# Directions for this task:
If a line holds the word "none", copy it from the entries.

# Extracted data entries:
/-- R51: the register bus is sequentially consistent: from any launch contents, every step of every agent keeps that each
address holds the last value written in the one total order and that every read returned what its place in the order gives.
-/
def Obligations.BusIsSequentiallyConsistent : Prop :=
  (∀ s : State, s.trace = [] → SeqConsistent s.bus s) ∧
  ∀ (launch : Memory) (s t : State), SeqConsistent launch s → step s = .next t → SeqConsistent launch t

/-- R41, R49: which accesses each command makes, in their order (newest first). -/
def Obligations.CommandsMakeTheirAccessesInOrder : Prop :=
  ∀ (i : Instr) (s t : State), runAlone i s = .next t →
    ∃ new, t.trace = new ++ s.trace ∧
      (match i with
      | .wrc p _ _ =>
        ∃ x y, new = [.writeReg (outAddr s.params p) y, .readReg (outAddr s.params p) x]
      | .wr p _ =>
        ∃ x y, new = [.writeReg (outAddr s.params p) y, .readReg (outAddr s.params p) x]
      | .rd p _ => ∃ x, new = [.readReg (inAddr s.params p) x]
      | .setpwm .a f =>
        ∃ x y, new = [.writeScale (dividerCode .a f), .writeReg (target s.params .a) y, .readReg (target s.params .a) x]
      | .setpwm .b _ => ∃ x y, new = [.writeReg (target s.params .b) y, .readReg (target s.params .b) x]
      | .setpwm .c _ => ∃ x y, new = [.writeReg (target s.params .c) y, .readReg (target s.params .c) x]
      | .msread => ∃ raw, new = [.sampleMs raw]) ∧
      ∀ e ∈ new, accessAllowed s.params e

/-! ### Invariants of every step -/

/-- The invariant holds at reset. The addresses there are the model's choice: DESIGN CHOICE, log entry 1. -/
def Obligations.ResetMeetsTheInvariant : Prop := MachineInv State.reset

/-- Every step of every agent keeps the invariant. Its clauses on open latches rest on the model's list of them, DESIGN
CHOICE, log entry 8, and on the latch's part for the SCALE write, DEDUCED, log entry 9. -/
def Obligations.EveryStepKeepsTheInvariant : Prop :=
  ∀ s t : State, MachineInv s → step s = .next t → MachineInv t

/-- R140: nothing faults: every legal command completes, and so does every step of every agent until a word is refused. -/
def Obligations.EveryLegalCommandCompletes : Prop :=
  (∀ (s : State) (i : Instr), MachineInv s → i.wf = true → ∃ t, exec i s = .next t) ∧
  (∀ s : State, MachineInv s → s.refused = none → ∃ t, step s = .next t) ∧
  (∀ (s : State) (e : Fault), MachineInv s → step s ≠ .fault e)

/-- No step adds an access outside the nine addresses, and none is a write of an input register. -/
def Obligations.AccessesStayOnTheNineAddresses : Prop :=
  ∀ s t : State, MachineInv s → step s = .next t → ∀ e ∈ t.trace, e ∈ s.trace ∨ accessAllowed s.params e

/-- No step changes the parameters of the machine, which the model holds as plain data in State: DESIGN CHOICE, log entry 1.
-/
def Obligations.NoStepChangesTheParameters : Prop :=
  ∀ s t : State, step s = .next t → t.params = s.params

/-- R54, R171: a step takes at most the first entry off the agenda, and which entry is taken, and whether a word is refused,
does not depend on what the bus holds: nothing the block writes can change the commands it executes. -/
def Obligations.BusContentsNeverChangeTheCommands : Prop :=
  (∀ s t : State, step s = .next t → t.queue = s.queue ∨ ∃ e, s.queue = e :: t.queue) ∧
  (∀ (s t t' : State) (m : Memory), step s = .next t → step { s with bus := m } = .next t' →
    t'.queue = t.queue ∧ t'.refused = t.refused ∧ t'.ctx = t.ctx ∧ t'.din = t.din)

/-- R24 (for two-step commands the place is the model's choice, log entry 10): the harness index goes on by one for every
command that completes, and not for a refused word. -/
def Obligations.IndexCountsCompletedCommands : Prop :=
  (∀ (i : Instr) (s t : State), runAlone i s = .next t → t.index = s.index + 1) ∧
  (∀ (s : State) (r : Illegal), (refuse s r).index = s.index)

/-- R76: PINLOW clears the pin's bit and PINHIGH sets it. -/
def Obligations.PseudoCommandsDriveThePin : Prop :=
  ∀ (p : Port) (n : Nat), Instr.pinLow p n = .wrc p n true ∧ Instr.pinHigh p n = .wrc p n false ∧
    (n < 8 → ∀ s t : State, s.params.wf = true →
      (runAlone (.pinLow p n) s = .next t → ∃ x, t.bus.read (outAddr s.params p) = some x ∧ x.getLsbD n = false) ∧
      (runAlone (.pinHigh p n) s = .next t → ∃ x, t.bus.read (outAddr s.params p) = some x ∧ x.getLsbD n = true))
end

# Answer space:
  (∀ s : State, MachineInv s → s.refused = none → ∃ t, step s = .next t) ∧
/-- No step adds an access outside the nine addresses, and none is a write of an input register. -/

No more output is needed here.